• [Data extracts]
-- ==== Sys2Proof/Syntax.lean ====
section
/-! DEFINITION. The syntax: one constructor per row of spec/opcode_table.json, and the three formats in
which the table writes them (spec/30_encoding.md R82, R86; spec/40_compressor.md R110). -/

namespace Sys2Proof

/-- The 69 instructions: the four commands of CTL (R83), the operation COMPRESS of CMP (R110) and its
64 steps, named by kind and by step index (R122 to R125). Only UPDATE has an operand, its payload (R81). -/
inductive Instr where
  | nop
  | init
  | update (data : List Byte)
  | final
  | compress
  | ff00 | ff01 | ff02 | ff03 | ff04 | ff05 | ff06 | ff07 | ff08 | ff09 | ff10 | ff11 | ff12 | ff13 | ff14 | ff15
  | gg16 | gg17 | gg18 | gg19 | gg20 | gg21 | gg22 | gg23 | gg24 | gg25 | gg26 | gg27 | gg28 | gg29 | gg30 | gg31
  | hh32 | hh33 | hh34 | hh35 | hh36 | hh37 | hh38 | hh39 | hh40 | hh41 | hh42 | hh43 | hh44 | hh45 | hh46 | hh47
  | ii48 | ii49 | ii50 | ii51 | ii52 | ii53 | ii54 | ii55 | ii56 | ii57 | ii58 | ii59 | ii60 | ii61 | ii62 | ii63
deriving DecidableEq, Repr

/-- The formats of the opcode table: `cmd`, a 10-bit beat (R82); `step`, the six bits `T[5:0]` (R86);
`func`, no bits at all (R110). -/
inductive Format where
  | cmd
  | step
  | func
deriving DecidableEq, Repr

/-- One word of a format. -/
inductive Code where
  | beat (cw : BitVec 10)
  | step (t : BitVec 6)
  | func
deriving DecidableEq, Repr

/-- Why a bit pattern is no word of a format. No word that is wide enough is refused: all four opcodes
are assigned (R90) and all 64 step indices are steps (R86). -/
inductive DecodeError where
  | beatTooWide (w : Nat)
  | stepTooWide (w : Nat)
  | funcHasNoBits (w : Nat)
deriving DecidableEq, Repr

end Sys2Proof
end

...

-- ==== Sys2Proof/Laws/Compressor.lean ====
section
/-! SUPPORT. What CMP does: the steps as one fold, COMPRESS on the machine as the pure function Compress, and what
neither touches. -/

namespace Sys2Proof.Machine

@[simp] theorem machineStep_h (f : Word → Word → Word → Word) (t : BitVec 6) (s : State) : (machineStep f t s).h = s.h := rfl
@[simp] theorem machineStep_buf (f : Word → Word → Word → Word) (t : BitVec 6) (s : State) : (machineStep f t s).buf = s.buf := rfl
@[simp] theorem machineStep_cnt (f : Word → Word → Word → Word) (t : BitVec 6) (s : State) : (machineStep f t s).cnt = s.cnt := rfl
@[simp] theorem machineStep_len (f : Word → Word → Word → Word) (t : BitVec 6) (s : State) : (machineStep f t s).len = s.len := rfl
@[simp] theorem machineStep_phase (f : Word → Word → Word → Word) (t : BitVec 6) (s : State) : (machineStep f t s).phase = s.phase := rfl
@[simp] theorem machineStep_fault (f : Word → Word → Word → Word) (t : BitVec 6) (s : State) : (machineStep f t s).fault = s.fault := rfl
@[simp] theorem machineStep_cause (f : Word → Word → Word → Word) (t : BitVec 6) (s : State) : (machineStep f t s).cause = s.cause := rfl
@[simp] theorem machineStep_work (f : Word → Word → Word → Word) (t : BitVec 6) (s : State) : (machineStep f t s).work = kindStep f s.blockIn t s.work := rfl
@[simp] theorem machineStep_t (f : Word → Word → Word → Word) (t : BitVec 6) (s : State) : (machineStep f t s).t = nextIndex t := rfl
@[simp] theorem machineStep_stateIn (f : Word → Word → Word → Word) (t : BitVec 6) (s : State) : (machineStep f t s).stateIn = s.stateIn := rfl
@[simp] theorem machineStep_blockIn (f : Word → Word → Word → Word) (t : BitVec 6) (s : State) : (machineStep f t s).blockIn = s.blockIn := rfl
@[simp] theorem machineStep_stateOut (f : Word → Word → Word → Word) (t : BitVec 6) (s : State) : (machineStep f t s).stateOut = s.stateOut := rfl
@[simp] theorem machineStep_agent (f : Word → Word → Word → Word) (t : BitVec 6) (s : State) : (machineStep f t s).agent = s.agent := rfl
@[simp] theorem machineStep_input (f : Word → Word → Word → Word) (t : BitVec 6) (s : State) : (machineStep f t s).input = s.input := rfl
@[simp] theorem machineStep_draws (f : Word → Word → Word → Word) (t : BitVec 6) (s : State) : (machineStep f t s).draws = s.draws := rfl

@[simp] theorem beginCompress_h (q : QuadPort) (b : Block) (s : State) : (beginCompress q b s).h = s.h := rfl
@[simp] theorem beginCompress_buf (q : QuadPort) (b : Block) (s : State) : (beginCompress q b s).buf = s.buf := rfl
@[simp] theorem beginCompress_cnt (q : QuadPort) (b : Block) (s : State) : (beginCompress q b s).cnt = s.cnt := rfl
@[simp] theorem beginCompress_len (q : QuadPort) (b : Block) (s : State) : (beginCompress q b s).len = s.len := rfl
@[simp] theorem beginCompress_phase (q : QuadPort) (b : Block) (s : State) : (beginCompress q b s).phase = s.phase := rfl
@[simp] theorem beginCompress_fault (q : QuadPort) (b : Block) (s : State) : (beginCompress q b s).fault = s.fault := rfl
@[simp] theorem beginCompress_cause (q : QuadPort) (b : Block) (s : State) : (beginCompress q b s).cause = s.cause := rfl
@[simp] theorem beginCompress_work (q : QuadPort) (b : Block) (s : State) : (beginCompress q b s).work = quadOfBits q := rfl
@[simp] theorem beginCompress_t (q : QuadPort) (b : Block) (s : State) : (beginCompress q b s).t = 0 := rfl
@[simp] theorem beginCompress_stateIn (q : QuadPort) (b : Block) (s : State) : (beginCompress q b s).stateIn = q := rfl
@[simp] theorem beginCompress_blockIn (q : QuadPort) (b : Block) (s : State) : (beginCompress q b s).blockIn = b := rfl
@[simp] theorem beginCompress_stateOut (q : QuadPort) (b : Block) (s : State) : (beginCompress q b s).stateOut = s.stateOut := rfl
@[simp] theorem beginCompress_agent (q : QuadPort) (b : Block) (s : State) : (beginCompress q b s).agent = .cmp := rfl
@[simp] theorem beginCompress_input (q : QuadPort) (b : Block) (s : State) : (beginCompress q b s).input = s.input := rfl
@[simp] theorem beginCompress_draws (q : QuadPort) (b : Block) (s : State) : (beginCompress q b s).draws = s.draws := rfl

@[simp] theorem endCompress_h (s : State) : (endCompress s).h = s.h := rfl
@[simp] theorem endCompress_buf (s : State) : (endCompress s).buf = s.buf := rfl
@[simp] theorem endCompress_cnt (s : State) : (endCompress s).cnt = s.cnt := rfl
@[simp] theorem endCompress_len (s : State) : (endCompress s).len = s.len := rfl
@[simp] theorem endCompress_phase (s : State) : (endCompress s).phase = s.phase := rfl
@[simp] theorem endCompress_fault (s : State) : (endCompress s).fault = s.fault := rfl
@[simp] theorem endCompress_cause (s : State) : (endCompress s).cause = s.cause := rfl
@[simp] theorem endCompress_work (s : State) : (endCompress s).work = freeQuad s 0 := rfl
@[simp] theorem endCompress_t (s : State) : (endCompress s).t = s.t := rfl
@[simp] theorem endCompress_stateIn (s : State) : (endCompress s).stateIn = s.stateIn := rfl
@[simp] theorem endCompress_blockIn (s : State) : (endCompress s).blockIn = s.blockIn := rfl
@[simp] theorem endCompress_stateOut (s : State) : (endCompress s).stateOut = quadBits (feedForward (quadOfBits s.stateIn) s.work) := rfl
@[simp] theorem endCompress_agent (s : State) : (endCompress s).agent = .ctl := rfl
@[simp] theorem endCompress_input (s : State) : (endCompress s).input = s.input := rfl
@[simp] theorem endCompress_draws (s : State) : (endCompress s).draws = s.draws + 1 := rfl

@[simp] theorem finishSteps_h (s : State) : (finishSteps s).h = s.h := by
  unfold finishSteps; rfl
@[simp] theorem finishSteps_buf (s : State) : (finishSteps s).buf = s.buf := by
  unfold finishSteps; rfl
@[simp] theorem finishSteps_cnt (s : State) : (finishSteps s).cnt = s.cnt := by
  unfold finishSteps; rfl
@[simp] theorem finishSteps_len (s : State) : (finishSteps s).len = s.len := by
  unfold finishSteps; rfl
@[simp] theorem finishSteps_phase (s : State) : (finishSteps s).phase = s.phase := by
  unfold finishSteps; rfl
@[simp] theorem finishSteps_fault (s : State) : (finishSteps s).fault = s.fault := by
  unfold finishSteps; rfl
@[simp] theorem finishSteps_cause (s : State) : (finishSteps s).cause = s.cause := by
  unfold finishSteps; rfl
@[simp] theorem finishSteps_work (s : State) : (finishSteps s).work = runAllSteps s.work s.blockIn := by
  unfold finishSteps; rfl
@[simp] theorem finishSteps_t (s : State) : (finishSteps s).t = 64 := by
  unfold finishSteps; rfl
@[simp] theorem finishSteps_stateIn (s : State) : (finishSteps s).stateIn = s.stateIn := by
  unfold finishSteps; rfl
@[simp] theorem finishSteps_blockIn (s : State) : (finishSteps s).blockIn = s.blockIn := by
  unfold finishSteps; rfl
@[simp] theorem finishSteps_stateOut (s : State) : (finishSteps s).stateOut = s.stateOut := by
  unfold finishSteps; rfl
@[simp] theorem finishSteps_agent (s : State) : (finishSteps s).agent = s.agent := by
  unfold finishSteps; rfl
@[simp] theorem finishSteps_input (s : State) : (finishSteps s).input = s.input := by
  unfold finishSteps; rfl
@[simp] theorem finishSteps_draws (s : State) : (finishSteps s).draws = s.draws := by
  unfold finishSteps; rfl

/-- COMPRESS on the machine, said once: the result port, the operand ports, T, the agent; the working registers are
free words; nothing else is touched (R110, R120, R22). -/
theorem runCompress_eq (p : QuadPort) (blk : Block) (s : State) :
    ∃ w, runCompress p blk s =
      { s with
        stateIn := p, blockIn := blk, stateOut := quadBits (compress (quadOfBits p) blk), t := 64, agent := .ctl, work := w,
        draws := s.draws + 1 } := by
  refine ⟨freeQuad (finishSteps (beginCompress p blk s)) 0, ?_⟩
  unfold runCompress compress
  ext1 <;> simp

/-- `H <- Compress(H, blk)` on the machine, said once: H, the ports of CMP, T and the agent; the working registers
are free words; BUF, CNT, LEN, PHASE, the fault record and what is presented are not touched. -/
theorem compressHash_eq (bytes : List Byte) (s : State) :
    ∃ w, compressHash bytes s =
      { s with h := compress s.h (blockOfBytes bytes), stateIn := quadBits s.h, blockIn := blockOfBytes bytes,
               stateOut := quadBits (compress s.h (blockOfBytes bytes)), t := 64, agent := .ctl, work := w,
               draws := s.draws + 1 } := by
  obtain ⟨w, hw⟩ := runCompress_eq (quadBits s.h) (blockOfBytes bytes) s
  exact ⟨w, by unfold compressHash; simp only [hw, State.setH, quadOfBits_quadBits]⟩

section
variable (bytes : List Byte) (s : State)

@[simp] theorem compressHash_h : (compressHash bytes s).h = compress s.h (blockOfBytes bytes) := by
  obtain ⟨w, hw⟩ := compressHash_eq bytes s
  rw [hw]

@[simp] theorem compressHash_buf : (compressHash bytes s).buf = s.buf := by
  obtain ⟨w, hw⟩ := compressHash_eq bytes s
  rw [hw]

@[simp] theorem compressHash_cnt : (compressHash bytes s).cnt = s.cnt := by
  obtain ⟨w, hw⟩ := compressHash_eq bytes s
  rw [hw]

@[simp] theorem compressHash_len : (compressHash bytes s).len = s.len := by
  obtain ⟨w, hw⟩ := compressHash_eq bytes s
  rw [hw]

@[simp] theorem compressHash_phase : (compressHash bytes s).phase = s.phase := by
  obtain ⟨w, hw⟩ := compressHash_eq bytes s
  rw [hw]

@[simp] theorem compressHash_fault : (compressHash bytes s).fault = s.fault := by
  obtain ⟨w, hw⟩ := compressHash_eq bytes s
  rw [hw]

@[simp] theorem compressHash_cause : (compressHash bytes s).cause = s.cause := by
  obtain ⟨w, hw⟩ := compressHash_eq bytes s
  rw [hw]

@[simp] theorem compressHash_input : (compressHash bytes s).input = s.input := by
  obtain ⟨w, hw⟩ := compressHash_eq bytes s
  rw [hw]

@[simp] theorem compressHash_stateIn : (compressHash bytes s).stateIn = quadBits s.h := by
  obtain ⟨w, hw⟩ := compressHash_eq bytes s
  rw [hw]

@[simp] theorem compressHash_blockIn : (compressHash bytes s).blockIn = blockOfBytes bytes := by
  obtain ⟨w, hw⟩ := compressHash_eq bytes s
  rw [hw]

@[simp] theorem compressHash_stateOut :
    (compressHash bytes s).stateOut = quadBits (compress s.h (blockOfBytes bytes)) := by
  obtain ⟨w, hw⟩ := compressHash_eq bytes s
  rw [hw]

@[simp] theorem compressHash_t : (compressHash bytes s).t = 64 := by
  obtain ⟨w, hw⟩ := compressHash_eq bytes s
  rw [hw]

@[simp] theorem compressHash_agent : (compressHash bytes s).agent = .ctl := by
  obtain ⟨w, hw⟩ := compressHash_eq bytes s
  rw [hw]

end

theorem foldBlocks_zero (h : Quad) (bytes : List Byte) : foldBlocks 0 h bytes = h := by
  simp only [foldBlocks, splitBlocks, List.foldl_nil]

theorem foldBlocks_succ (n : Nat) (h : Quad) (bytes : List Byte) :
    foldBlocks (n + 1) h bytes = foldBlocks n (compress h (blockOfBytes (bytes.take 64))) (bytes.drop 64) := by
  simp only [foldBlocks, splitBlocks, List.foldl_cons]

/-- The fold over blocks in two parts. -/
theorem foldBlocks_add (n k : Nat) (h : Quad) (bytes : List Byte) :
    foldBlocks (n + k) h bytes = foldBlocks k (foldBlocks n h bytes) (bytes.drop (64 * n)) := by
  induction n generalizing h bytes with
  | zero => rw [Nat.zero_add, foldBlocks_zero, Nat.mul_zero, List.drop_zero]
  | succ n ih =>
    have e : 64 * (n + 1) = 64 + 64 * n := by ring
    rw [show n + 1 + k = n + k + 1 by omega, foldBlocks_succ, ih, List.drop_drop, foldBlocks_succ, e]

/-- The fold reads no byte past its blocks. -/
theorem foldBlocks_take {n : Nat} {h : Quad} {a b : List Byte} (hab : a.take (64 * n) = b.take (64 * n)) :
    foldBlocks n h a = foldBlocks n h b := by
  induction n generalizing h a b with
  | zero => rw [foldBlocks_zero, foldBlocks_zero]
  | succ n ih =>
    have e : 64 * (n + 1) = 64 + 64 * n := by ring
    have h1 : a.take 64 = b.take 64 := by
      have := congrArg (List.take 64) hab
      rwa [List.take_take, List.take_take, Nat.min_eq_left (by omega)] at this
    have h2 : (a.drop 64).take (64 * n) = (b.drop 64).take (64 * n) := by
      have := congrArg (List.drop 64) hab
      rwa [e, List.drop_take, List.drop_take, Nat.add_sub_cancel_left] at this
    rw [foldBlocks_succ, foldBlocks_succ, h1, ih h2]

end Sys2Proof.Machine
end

• [Required work] Lines above with the string "inductive" need to be found and copied.

• [Reply to the exercise]
inductive Instr where
inductive Format where
inductive Code where
inductive DecodeError where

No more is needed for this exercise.